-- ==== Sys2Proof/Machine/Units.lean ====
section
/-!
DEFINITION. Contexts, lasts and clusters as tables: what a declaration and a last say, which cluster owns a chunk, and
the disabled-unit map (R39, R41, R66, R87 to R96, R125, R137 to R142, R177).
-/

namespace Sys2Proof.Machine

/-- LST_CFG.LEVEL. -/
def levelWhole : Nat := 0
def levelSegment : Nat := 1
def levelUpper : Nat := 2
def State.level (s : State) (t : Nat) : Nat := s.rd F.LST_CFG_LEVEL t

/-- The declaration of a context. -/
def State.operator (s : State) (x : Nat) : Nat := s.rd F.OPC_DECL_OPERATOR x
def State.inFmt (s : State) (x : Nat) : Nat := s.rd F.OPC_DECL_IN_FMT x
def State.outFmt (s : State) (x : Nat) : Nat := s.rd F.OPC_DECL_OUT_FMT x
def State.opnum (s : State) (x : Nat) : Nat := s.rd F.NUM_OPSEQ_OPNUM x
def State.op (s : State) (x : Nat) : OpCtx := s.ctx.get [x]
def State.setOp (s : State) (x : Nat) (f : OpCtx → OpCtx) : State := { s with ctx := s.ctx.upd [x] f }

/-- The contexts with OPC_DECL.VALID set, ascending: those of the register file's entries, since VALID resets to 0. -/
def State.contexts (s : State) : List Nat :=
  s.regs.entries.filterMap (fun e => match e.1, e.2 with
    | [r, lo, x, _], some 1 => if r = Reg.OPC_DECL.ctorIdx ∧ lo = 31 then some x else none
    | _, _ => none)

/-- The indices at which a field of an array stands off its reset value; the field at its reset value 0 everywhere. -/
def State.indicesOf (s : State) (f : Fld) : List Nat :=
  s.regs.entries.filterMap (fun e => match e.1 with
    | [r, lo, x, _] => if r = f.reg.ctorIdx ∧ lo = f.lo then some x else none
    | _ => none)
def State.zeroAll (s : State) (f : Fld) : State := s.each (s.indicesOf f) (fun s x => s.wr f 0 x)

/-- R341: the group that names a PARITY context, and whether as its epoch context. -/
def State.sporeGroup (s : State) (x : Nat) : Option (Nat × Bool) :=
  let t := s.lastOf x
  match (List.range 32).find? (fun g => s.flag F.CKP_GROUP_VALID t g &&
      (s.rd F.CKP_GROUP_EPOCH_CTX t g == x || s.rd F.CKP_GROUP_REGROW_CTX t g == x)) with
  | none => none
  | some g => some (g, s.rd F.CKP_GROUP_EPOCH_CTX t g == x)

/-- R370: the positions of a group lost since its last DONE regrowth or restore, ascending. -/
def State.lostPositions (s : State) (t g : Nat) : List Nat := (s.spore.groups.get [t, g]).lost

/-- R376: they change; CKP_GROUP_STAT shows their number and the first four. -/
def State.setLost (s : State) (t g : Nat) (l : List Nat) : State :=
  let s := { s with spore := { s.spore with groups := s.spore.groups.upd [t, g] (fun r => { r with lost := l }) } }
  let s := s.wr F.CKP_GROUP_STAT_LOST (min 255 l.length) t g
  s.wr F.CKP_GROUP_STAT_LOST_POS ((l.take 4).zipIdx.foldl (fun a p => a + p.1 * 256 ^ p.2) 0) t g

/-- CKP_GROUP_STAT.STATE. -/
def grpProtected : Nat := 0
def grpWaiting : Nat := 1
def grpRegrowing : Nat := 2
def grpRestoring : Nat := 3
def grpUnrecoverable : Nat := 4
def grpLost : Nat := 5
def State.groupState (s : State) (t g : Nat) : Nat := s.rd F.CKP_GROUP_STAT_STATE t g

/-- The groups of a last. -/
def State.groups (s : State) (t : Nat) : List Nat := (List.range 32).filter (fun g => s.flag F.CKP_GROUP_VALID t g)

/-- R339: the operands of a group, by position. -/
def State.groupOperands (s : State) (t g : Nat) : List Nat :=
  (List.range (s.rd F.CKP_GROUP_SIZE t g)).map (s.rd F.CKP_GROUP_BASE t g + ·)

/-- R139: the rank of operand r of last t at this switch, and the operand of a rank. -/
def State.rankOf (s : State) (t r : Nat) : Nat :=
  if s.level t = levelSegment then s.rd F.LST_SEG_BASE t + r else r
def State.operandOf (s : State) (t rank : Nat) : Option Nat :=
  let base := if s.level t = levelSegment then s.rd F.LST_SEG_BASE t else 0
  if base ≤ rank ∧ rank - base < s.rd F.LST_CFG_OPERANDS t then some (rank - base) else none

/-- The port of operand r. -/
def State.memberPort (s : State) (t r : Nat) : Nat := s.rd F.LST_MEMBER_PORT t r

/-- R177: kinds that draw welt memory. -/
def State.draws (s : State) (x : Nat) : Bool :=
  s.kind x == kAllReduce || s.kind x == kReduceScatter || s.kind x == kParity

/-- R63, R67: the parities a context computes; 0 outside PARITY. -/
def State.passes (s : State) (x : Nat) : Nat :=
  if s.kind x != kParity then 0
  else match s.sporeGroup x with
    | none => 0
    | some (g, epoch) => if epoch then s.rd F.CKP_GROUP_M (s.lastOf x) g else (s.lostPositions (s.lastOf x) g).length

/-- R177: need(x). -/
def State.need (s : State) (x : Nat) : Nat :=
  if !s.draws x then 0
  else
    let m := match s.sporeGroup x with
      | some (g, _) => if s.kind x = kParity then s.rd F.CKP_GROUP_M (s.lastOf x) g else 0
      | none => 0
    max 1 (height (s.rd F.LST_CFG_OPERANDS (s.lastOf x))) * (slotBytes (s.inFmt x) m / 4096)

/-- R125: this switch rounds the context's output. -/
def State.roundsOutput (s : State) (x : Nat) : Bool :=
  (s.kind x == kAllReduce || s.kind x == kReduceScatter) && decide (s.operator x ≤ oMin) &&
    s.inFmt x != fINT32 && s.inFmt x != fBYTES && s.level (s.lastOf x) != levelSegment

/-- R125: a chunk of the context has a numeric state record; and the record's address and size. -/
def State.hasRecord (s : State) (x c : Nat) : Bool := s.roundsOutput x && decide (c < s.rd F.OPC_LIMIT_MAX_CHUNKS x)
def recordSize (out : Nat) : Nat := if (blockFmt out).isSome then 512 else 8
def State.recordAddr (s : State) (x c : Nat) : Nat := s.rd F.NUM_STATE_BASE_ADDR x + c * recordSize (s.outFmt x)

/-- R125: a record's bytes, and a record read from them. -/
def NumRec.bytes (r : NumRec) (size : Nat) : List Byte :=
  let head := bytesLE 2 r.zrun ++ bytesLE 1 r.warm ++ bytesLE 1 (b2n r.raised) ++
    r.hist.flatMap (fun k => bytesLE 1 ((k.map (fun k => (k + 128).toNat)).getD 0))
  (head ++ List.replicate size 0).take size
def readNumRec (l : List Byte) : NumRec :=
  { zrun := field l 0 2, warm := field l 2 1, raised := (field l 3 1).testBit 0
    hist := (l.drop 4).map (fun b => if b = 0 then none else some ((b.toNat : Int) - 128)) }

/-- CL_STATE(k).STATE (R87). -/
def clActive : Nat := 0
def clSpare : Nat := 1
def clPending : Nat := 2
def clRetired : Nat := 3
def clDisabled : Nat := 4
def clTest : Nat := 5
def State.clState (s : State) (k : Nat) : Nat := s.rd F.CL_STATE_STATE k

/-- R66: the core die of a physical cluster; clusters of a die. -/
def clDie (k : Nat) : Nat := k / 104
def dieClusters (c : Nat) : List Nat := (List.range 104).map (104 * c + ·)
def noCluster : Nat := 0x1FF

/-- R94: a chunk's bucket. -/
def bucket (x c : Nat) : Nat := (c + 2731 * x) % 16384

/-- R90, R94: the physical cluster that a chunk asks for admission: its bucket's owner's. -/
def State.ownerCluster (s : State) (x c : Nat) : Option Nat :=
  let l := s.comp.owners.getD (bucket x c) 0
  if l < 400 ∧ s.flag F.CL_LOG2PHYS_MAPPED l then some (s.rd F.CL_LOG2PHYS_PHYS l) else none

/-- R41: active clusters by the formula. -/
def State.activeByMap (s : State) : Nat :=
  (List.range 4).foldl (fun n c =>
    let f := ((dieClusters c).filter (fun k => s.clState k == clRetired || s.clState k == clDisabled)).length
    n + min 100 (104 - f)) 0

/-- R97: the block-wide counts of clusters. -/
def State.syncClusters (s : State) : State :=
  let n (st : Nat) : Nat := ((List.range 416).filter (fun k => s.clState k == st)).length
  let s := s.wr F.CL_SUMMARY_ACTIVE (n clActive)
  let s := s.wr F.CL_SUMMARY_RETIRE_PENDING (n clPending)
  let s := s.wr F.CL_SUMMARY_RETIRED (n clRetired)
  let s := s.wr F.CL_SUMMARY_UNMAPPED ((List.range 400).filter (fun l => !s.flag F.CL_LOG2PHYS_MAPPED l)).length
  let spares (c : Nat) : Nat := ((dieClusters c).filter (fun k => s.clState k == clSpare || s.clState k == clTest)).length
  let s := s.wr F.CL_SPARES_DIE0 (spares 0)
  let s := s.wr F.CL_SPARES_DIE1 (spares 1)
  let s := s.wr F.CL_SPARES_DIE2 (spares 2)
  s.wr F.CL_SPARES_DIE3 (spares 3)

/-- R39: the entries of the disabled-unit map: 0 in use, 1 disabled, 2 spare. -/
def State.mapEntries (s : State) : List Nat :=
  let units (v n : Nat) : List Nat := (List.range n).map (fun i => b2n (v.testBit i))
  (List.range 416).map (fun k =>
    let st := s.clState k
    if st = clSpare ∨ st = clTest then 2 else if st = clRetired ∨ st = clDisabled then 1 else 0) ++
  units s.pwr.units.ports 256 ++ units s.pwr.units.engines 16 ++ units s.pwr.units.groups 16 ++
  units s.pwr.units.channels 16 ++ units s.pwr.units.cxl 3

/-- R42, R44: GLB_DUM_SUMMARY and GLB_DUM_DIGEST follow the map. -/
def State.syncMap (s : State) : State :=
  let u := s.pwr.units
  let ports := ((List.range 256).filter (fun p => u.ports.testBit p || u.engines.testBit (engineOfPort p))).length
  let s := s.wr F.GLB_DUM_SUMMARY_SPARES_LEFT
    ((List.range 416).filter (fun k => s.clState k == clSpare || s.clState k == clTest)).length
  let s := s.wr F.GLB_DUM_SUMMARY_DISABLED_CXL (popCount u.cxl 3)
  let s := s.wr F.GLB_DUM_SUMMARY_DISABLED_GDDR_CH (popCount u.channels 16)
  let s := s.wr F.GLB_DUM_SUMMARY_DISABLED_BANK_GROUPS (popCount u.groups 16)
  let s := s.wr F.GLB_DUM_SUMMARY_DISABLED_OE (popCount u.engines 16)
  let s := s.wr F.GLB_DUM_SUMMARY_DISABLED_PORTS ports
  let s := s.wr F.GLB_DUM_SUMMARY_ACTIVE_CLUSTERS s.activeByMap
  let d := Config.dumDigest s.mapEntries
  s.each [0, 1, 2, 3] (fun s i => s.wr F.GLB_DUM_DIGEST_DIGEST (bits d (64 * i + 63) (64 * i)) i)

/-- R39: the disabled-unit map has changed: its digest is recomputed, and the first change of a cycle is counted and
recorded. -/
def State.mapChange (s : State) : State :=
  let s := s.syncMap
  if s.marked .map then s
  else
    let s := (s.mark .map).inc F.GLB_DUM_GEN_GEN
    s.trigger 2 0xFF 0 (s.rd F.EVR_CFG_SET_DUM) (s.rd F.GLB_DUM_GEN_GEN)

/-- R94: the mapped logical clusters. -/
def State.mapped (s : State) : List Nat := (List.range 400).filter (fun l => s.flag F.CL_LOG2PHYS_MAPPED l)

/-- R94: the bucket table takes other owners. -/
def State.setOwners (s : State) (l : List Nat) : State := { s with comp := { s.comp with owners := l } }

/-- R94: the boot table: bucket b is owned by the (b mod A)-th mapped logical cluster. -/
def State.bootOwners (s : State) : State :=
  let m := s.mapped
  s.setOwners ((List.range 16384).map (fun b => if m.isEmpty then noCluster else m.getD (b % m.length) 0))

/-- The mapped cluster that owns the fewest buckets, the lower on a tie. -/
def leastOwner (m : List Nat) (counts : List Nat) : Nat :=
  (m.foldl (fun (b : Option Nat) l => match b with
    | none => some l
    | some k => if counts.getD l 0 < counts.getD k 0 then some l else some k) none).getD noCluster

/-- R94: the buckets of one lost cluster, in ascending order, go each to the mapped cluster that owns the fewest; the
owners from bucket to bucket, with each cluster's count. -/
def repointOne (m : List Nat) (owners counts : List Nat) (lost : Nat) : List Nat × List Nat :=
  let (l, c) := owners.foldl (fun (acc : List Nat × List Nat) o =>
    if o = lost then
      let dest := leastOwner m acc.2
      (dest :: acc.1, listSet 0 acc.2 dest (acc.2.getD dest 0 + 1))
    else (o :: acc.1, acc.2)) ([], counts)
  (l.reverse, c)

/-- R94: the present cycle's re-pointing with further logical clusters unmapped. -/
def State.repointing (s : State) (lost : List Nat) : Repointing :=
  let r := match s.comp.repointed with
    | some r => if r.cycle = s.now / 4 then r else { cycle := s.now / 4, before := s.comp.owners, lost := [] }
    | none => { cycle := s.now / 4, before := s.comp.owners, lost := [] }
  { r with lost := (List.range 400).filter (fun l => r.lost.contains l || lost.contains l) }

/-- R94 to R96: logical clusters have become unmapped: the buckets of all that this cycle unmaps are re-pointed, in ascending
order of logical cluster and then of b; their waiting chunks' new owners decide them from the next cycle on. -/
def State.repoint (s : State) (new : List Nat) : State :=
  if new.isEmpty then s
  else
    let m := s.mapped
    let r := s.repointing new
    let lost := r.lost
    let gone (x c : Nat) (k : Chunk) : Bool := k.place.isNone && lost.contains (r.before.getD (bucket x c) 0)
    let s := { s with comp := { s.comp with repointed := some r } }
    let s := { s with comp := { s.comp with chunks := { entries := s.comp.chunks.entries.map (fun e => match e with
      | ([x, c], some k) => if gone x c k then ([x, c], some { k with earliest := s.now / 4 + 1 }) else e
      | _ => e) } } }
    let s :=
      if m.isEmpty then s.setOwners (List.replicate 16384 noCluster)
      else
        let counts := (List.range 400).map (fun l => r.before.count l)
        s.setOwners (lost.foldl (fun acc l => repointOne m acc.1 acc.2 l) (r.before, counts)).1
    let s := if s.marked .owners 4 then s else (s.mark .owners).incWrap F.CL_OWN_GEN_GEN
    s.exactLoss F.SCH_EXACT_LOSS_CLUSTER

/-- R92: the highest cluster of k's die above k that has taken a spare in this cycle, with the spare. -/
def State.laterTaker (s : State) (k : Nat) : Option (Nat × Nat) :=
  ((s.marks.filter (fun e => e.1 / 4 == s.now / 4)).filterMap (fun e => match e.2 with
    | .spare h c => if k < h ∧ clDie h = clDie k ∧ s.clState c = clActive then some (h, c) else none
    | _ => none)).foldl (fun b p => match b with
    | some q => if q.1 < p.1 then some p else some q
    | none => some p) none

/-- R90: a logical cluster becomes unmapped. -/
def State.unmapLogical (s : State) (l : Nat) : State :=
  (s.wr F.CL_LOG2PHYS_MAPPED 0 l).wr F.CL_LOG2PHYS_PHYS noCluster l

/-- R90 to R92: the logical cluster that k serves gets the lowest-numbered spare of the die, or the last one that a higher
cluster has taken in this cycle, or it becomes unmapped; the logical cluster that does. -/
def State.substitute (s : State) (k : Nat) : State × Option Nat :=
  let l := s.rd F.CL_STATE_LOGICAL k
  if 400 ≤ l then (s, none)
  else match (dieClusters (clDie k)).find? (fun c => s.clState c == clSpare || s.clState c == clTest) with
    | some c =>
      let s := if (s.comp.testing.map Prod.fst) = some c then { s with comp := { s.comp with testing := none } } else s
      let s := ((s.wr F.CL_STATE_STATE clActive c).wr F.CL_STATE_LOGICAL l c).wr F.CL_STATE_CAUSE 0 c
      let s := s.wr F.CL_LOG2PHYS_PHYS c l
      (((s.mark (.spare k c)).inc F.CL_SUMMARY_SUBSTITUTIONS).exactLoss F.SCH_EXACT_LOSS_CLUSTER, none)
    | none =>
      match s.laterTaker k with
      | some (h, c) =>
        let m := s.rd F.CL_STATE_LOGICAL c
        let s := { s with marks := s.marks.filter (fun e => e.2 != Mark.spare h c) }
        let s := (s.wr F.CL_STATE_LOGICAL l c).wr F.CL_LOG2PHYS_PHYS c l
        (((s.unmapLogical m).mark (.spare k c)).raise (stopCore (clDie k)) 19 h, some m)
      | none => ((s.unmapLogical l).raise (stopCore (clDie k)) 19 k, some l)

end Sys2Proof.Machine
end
○ ○ ○ ○
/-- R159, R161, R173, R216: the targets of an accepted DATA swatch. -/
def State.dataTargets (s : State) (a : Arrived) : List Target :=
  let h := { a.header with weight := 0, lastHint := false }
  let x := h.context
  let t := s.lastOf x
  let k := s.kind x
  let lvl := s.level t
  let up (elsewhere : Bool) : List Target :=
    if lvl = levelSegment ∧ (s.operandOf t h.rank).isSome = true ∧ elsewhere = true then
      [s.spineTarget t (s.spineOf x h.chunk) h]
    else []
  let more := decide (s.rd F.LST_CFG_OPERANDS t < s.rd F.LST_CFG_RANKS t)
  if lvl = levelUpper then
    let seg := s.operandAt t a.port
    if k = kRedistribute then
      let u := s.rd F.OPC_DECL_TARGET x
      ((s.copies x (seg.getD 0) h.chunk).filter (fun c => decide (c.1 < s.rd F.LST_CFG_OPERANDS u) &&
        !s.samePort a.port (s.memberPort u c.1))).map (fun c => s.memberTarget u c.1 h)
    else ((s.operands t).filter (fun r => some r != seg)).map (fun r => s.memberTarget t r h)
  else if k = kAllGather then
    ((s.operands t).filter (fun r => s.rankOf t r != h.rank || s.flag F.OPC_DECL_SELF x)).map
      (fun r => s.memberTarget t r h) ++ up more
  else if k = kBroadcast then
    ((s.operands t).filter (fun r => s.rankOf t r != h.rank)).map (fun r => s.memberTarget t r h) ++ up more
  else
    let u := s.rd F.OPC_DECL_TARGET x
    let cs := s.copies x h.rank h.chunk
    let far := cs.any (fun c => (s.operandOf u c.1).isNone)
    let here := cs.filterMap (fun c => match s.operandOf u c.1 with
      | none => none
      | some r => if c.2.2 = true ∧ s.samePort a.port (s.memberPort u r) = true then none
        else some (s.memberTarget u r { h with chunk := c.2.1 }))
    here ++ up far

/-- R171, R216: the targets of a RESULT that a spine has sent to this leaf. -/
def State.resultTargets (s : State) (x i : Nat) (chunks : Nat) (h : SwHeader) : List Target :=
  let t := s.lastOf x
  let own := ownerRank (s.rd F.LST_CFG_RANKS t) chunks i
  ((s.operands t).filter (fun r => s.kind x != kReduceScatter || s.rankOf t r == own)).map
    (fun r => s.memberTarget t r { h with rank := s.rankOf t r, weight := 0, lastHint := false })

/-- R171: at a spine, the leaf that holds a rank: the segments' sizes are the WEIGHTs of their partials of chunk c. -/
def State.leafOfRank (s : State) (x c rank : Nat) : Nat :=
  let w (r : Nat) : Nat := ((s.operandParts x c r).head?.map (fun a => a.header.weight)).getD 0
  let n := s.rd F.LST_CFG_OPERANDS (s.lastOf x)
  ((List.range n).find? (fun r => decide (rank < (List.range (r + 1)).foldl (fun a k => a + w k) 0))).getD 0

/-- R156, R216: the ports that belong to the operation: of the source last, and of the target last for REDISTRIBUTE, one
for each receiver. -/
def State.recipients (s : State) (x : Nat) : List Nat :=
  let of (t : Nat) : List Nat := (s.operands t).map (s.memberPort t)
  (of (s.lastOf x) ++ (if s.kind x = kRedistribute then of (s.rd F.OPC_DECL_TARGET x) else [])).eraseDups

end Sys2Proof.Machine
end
○ ○ ○ ○
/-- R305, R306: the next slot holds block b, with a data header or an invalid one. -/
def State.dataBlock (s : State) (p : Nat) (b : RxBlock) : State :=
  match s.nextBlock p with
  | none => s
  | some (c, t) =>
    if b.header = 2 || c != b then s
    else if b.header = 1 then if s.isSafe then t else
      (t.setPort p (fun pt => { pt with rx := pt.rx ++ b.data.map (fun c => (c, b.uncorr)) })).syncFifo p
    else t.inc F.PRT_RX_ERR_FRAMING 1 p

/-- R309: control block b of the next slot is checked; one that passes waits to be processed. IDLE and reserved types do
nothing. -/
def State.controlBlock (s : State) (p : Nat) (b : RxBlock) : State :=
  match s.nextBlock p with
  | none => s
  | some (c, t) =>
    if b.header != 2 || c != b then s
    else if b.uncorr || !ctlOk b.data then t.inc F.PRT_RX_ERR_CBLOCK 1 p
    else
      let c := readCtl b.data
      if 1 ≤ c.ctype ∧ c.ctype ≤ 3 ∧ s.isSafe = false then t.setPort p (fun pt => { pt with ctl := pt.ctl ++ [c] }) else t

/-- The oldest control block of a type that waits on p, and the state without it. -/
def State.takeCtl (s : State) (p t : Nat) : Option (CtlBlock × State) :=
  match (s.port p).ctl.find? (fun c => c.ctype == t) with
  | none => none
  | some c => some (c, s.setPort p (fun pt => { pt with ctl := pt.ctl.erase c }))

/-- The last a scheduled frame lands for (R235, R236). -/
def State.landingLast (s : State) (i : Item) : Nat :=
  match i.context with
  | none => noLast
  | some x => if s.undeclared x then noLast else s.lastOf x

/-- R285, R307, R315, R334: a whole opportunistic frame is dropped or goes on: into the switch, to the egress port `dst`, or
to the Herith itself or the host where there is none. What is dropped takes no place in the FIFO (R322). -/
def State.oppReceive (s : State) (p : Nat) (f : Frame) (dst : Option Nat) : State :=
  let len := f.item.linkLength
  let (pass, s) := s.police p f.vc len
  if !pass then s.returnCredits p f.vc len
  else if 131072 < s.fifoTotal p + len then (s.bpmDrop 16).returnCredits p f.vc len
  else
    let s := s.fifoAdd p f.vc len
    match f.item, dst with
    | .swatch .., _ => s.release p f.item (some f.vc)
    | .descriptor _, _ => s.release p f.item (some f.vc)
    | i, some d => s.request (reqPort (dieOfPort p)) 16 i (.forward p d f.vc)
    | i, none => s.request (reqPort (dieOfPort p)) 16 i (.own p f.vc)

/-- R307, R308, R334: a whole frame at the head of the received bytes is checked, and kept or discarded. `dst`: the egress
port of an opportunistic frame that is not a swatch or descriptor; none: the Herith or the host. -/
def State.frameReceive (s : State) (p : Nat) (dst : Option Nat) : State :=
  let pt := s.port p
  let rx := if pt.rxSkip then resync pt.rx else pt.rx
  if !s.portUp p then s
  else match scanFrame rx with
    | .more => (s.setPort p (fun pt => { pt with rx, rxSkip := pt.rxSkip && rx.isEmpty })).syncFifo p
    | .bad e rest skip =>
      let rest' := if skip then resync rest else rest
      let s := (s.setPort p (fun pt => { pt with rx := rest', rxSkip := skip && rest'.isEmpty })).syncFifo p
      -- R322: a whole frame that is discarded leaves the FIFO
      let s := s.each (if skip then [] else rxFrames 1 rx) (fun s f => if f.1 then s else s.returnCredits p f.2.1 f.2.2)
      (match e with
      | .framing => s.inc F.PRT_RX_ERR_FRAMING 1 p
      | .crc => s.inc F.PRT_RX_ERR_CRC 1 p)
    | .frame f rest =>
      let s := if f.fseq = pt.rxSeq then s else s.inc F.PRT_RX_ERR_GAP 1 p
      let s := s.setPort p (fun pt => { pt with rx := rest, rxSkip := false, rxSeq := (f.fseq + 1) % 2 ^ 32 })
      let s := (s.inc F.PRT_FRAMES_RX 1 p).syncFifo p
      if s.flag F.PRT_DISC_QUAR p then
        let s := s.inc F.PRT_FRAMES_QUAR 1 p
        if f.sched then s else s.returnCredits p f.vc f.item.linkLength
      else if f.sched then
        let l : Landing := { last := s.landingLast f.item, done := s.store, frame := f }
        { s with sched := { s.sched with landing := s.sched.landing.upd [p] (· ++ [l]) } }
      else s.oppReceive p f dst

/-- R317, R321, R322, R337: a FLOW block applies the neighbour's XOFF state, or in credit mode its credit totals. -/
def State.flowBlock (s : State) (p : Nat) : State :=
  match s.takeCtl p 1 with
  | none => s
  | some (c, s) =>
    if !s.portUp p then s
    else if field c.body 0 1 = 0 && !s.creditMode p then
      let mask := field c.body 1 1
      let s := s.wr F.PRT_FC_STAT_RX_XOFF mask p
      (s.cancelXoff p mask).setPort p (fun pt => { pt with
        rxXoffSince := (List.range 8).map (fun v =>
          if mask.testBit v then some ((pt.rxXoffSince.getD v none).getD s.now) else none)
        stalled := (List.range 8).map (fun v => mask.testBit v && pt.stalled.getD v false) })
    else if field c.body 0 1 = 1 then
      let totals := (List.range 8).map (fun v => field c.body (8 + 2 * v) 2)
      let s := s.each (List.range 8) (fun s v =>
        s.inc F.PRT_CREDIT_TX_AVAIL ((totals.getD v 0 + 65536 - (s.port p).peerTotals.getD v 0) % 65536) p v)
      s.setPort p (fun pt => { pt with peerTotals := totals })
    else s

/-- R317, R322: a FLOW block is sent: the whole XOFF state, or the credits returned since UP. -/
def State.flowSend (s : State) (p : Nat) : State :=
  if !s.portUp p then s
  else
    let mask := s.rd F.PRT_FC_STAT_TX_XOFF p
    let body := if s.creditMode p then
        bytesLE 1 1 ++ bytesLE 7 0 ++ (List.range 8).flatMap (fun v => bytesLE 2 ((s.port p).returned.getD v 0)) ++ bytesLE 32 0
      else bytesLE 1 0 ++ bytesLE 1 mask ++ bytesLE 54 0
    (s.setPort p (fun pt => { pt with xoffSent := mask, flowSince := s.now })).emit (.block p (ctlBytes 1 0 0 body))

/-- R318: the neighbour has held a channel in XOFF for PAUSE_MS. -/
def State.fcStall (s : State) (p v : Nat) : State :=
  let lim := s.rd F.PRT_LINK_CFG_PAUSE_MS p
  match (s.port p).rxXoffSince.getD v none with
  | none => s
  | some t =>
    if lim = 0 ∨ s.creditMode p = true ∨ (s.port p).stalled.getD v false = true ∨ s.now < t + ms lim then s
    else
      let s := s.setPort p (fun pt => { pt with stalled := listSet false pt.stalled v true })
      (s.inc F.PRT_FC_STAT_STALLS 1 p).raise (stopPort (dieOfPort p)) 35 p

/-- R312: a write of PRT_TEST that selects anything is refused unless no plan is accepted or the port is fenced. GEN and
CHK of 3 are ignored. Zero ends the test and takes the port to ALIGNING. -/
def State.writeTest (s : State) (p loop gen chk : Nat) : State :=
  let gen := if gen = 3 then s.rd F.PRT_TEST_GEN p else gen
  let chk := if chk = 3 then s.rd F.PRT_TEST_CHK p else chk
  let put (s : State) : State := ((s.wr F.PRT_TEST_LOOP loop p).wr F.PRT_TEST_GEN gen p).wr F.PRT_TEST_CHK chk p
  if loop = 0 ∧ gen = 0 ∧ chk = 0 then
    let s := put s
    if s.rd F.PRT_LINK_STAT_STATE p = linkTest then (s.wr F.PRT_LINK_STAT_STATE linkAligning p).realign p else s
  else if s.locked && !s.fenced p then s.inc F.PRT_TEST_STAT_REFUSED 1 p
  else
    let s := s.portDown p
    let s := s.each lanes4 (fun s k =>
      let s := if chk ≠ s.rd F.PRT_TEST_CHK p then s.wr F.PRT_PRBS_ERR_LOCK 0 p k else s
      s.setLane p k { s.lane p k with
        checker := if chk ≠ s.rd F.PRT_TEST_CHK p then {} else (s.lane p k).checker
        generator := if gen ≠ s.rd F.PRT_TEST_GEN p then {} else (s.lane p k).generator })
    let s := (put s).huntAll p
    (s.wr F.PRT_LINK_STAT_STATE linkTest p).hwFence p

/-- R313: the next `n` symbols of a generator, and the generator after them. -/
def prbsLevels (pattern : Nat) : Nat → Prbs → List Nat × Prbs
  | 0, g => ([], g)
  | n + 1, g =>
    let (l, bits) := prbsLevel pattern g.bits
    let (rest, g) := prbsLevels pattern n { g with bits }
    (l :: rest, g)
○ ○ ○ ○
- [Task goal] Exact duplication is required for the lines above, from the line that contains "-- ==== Sys2Proof/Machine/Units.lean" to the line that contains "def levelUpper : Nat := 2", inclusive; omit all others.

- [Answer box]
-- ==== Sys2Proof/Machine/Units.lean ====
section
/-!
DEFINITION. Contexts, lasts and clusters as tables: what a declaration and a last say, which cluster owns a chunk, and
the disabled-unit map (R39, R41, R66, R87 to R96, R125, R137 to R142, R177).
-/

namespace Sys2Proof.Machine

/-- LST_CFG.LEVEL. -/
def levelWhole : Nat := 0
def levelSegment : Nat := 1
def levelUpper : Nat := 2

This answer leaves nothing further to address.